-- ==== Sys2Proof/Machine/HostRows.lean ====
section
/-! DEFINITION. The commands that are a host write, or read, of one register of the set-up window. Each goes the way of
every such write (`setupWrite`): the register's rule decides what it does or on which row of R286 it is refused. A row
that names one bit of a register writes the register's other stored bits as they stand (DESIGN CHOICE, log 56). -/

namespace Sys2Proof.Machine

open Sys2Proof

/-- A host write of all four bytes of a register. -/
def wrReg (s : State) (hc : Hc) (r : Reg) (v : Nat) : Host.Outcome State Fault Refusal :=
  setupWrite s hc.val r.offset 15 v 0

/-- A register's stored bits with the bits of `m` set. -/
def Dev.regWith (d : Dev) (r : Reg) (m : Nat) : Nat := Nat.lor (d.reg r) m

/-- REGISTER_WRITE (R8): any word of the window, with its byte mask. -/
def execRegisterWrite (hc : Hc) (off : BitVec 26) (mask : BitVec 4) (v : Word) (s : State) :
    Host.Outcome State Fault Refusal :=
  if off.toNat % 4 = 0 then setupWrite s hc.val off.toNat mask.toNat v.toNat 0
  else .refused (.illFormed "REGISTER_WRITE")

/-! ### Power domains (R28, R31) -/

/-- DOMAIN_POWER_UP_REQUEST. -/
def execDomainPowerUpRequest (hc : Hc) (n : Fin 21) (s : State) : Host.Outcome State Fault Refusal :=
  wrReg s hc .pdReq (Nat.lor s.dev.hub.pdReq.toNat (2 ^ n.val))

/-- DOMAIN_SHUTDOWN_REQUEST. -/
def execDomainShutdownRequest (hc : Hc) (n : Fin 21) (s : State) : Host.Outcome State Fault Refusal :=
  wrReg s hc .pdReq (s.dev.hub.pdReq.toNat - (if bit s.dev.hub.pdReq.toNat n.val then 2 ^ n.val else 0))

/-! ### Pegs (R113) -/

/-- PEG_VALUE_WRITE. -/
def execPegValueWrite (hc : Hc) (peg : BitVec 16) (hi : Word) (s : State) : Host.Outcome State Fault Refusal :=
  wrReg s hc (.pegHi peg.toNat) hi.toNat

/-- PEG_SIGNAL_ADD. -/
def execPegSignalAdd (hc : Hc) (peg : BitVec 16) (v : Word) (s : State) : Host.Outcome State Fault Refusal :=
  wrReg s hc (.pegSignal peg.toNat) v.toNat

/-! ### Objects, events, partitions (R218, R219, R237 to R239, R411) -/

/-- CREATE_CONTEXT. -/
def execCreateContext (hc : Hc) (s : State) : Host.Outcome State Fault Refusal := wrReg s hc .objCmd 1

/-- UPDATE_CONTEXT. -/
def execUpdateContext (hc : Hc) (s : State) : Host.Outcome State Fault Refusal := wrReg s hc .objCmd 2

/-- DESTROY_CONTEXT: `beats` is what each channel of the context has issued of its descriptor when it ends (R309). -/
def execDestroyContext (x : ContextEnd) (s : State) : Host.Outcome State Fault Refusal :=
  setupWrite s x.hc.val (Reg.objCmd).offset 15 3 x.beats

/-- CREATE_RING. -/
def execCreateRing (hc : Hc) (s : State) : Host.Outcome State Fault Refusal := wrReg s hc .objCmd 4

/-- DESTROY_RING. -/
def execDestroyRing (hc : Hc) (s : State) : Host.Outcome State Fault Refusal := wrReg s hc .objCmd 5

/-- EVT_HEAD_WRITE. -/
def execEvtHeadWrite (hc : Hc) (v : Word) (s : State) : Host.Outcome State Fault Refusal := wrReg s hc .evtHead v.toNat

/-- PARTITION_SETUP: SETUP with RESERVED and XREGION. -/
def execPartitionSetup (hc : Hc) (p : Part) (reserved xregion : Bool) (s : State) :
    Host.Outcome State Fault Refusal :=
  wrReg s hc (.partCtrl p.val) (1 + 8 * b2n reserved + 4 * b2n xregion)

/-- PARTITION_CLEAR. -/
def execPartitionClear (hc : Hc) (p : Part) (s : State) : Host.Outcome State Fault Refusal :=
  let q := s.dev.part p.val
  wrReg s hc (.partCtrl p.val) (2 + 8 * b2n q.wantReserved + 4 * b2n q.wantXregion)

/-- SCHEDULER_RUN. -/
def execSchedulerRun (hc : Hc) (v : Word) (s : State) : Host.Outcome State Fault Refusal := wrReg s hc .schedCtrl v.toNat

/-! ### Faults, invalidation, violations (R269, R283, R284, R287, R290, R291) -/

/-- FAULT_RESOLVE. -/
def execFaultResolve (hc : Hc) (s : State) : Host.Outcome State Fault Refusal := wrReg s hc .resolveCmd 1

/-- FAULT_ABANDON. -/
def execFaultAbandon (hc : Hc) (s : State) : Host.Outcome State Fault Refusal := wrReg s hc .resolveCmd 2

/-- INVALIDATE. -/
def execInvalidate (hc : Hc) (s : State) : Host.Outcome State Fault Refusal := wrReg s hc .invCmd 1

/-- VIOL_FETCH. -/
def execViolFetch (hc : Hc) (handle : Word) (s : State) : Host.Outcome State Fault Refusal :=
  wrReg s hc .violSel handle.toNat

/-- VIOL_CLEAR. -/
def execViolClear (hc : Hc) (v : Word) (s : State) : Host.Outcome State Fault Refusal :=
  wrReg s hc .violCtrl (Nat.lor v.toNat 2)

/-- RGCACHE_ERR_CLEAR. -/
def execRgcacheErrClear (hc : Hc) (rg : Rg) (v : Word) (s : State) : Host.Outcome State Fault Refusal :=
  wrReg s hc (.rgScrub rg.val) (Nat.lor v.toNat (2 ^ 30))

/-! ### Transfer channels (R297, R298, R303, R307, R310) -/

/-- CHANNEL_CLAIM. -/
def execChannelClaim (hc : Hc) (e : Eng) (c : Fin 64) (context : BitVec 20) (s : State) :
    Host.Outcome State Fault Refusal :=
  wrReg s hc (.chClaim e.val c.val) context.toNat

/-- CHANNEL_RELEASE. -/
def execChannelRelease (hc : Hc) (e : Eng) (c : Fin 64) (context : BitVec 20) (s : State) :
    Host.Outcome State Fault Refusal :=
  wrReg s hc (.chClaim e.val c.val) (2 ^ 20 + context.toNat)

/-- CHANNEL_GO. -/
def execChannelGo (hc : Hc) (e : Eng) (c : Fin 64) (s : State) : Host.Outcome State Fault Refusal :=
  wrReg s hc (.chCtrl e.val c.val) (s.dev.regWith (.chCtrl e.val c.val) (2 ^ 13))

/-- CHANNEL_RESUME. -/
def execChannelResume (hc : Hc) (e : Eng) (c : Fin 64) (s : State) : Host.Outcome State Fault Refusal :=
  wrReg s hc (.chCtrl e.val c.val) (s.dev.regWith (.chCtrl e.val c.val) (2 ^ 15))

/-- CHANNEL_ABORT: `bursts` is how many bursts the engine had begun (R307). -/
def execChannelAbort (hc : Hc) (e : Eng) (c : Fin 64) (bursts : Nat) (s : State) : Host.Outcome State Fault Refusal :=
  setupWrite s hc.val (Reg.chCtrl e.val c.val).offset 15 (s.dev.regWith (.chCtrl e.val c.val) (2 ^ 14)) bursts

/-- CHANNEL_TAIL_WRITE. -/
def execChannelTailWrite (hc : Hc) (e : Eng) (c : Fin 64) (v : Word) (s : State) : Host.Outcome State Fault Refusal :=
  wrReg s hc (.chTail e.val c.val) v.toNat

/-! ### Landing store and data ports (R331, R332, R337, R338) -/

/-- LS_CLAIM. -/
def execLsClaim (hc : Hc) (u : Fin 128) (v : Word) (s : State) : Host.Outcome State Fault Refusal :=
  wrReg s hc (.lsClaim u.val) v.toNat

/-- PORT_CLAIM. -/
def execPortClaim (hc : Hc) (k : Fin 64) (v : Word) (s : State) : Host.Outcome State Fault Refusal :=
  wrReg s hc (.portClaim k.val) v.toNat

/-- PORT_ENABLE. -/
def execPortEnable (hc : Hc) (k : Fin 64) (v : Word) (s : State) : Host.Outcome State Fault Refusal :=
  wrReg s hc (.portCtrl k.val) v.toNat

/-- PORT_RESET. -/
def execPortReset (hc : Hc) (k : Fin 64) (s : State) : Host.Outcome State Fault Refusal :=
  wrReg s hc (.portCtrl k.val) (s.dev.regWith (.portCtrl k.val) (2 ^ 8))

/-- PORT_RELEASE_WRITE: the high word, which sets the whole position. -/
def execPortReleaseWrite (hc : Hc) (k : Fin 64) (hi : Word) (s : State) : Host.Outcome State Fault Refusal :=
  wrReg s hc (.portRelease k.val true) hi.toNat

/-! ### Vision slots (R159, R162, R164) -/

/-- VISION_CLAIM. -/
def execVisionClaim (hc : Hc) (rg : Rg) (k : Fin 16) (context : BitVec 20) (s : State) :
    Host.Outcome State Fault Refusal :=
  wrReg s hc (.visClaim rg.val k.val) context.toNat

/-- VISION_RELEASE. -/
def execVisionRelease (hc : Hc) (rg : Rg) (k : Fin 16) (context : BitVec 20) (s : State) :
    Host.Outcome State Fault Refusal :=
  wrReg s hc (.visClaim rg.val k.val) (2 ^ 20 + context.toNat)

/-- VISION_ARM. -/
def execVisionArm (hc : Hc) (rg : Rg) (k : Fin 16) (s : State) : Host.Outcome State Fault Refusal :=
  wrReg s hc (.visSlot rg.val k.val) 1

/-- VISION_DISARM. -/
def execVisionDisarm (hc : Hc) (rg : Rg) (k : Fin 16) (s : State) : Host.Outcome State Fault Refusal :=
  wrReg s hc (.visSlot rg.val k.val) 0

/-- VISION_ABORT: ARMED is written as it stands. -/
def execVisionAbort (hc : Hc) (rg : Rg) (k : Fin 16) (s : State) : Host.Outcome State Fault Refusal :=
  wrReg s hc (.visSlot rg.val k.val) (4 + b2n (s.dev.slot rg.val k.val).armed)

/-! ### Outputs and warp (R349, R360, R367, R368, R370) -/

/-- MODE_APPLY. -/
def execModeApply (hc : Hc) (o : Outp) (s : State) : Host.Outcome State Fault Refusal :=
  wrReg s hc (.outCtrl o.val) (s.dev.regWith (.outCtrl o.val) 0x80)

/-- LINK_TRAIN. -/
def execLinkTrain (hc : Hc) (o : Outp) (v : Word) (s : State) : Host.Outcome State Fault Refusal :=
  wrReg s hc (.outLink o.val) (Nat.lor v.toNat 0x100)

/-- OUTPUT_ENABLE. -/
def execOutputEnable (hc : Hc) (o : Outp) (v : Word) (s : State) : Host.Outcome State Fault Refusal :=
  wrReg s hc (.outCtrl o.val) v.toNat

/-- OUTPUT_CLAIM. -/
def execOutputClaim (hc : Hc) (o : Outp) (v : Word) (s : State) : Host.Outcome State Fault Refusal :=
  wrReg s hc (.outClaim o.val) v.toNat

/-- FREEZE_WRITE. -/
def execFreezeWrite (hc : Hc) (o : Outp) (v : Word) (s : State) : Host.Outcome State Fault Refusal :=
  wrReg s hc (.outFreeze o.val) v.toNat

/-- FRAME_CAPTURE: a read of OUT.FRAME_LO. -/
def execFrameCapture (hc : Hc) (o : Outp) (s : State) : Host.Outcome State Fault Refusal :=
  onAperture s hc.val fun d =>
    let r := d.setupRead s.bus hc.val (Reg.outFrameLo o.val).offset 4
    { r.2 with dataOut := r.1 }

/-- AUX_TRANSACTION. -/
def execAuxTransaction (hc : Hc) (o : Outp) (v : Word) (s : State) : Host.Outcome State Fault Refusal :=
  wrReg s hc (.outAuxCmd o.val) (Nat.lor v.toNat (2 ^ 31))

/-- POSE_COMMIT. -/
def execPoseCommit (hc : Hc) (o : Outp) (s : State) : Host.Outcome State Fault Refusal := wrReg s hc (.warpCommit o.val) 1

/-! ### Barker (R374 to R376, R384, R388, R391, R392) -/

/-- CHANNEL_IMAGE_WRITE: word 7. -/
def execChannelImageWrite (hc : Hc) (c : Fin 64) (v : Word) (s : State) : Host.Outcome State Fault Refusal :=
  wrReg s hc (.bkrCh c.val 7) v.toNat

/-- RULE_WRITE: word 7. -/
def execRuleWrite (hc : Hc) (r : Fin 128) (v : Word) (s : State) : Host.Outcome State Fault Refusal :=
  wrReg s hc (.bkrRule r.val 7) v.toNat

/-- POSE_COMPOSER_WRITE: word 15. -/
def execPoseComposerWrite (hc : Hc) (k : Outp) (v : Word) (s : State) : Host.Outcome State Fault Refusal :=
  wrReg s hc (.bkrPose k.val 15) v.toNat

/-- STOCK. -/
def execStock (hc : Hc) (s : State) : Host.Outcome State Fault Refusal :=
  wrReg s hc .bkrCtrl (s.dev.regWith .bkrCtrl 1)

/-- WAKE_CLEAR. -/
def execWakeClear (hc : Hc) (s : State) : Host.Outcome State Fault Refusal := wrReg s hc .bkrWake 2

/-- The claim register of a sense pin or a sensor bus. -/
def claimReg : BkrResource → Reg
  | .pin i => .bkrPinClaim i.val
  | .bus j => .bkrBusClaim j.val

/-- PIN_CLAIM. -/
def execPinClaim (hc : Hc) (res : BkrResource) (v : Word) (s : State) : Host.Outcome State Fault Refusal :=
  wrReg s hc (claimReg res) v.toNat

/-- BUS_MODE_WRITE. -/
def execBusModeWrite (hc : Hc) (j : Fin 4) (v : Word) (s : State) : Host.Outcome State Fault Refusal :=
  wrReg s hc (.bkrBusCfg j.val) v.toNat

/-! ### Links, tests, security, sleep (R399, R423, R424, R444, R446, R449, R465) -/

/-- REOPEN. -/
def execReopen (hc : Hc) (l : Lnk) (s : State) : Host.Outcome State Fault Refusal :=
  wrReg s hc (.linkCtrl l.val) (s.dev.regWith (.linkCtrl l.val) 1)

/-- CLS_TEST. -/
def execClsTest (hc : Hc) (rg : Rg) (pc : Fin 7) (s : State) : Host.Outcome State Fault Refusal :=
  wrReg s hc (.clsCtrl rg.val pc.val) 1

/-- REGION_TEST. -/
def execRegionTest (hc : Hc) (v : Word) (s : State) : Host.Outcome State Fault Refusal :=
  wrReg s hc .hubTest (Nat.lor v.toNat 1)

/-- REPORT. -/
def execReport (hc : Hc) (s : State) : Host.Outcome State Fault Refusal := wrReg s hc .secCmd 1

/-- FLASH_WRITE. -/
def execFlashWrite (hc : Hc) (s : State) : Host.Outcome State Fault Refusal := wrReg s hc .secCmd 2

/-- ENROL. -/
def execEnrol (hc : Hc) (s : State) : Host.Outcome State Fault Refusal := wrReg s hc .secCmd 3

/-- SLEEP_ARM. -/
def execSleepArm (hc : Hc) (v : Word) (s : State) : Host.Outcome State Fault Refusal := wrReg s hc .sleep v.toNat

end Sys2Proof.Machine
end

++++++++++++++++++++

*YOUR OBJECTIVE*: Work out how many lines of the listing above include "handle"; the reply is that number alone.

*SOLUTION TO THE EXERCISE*: 2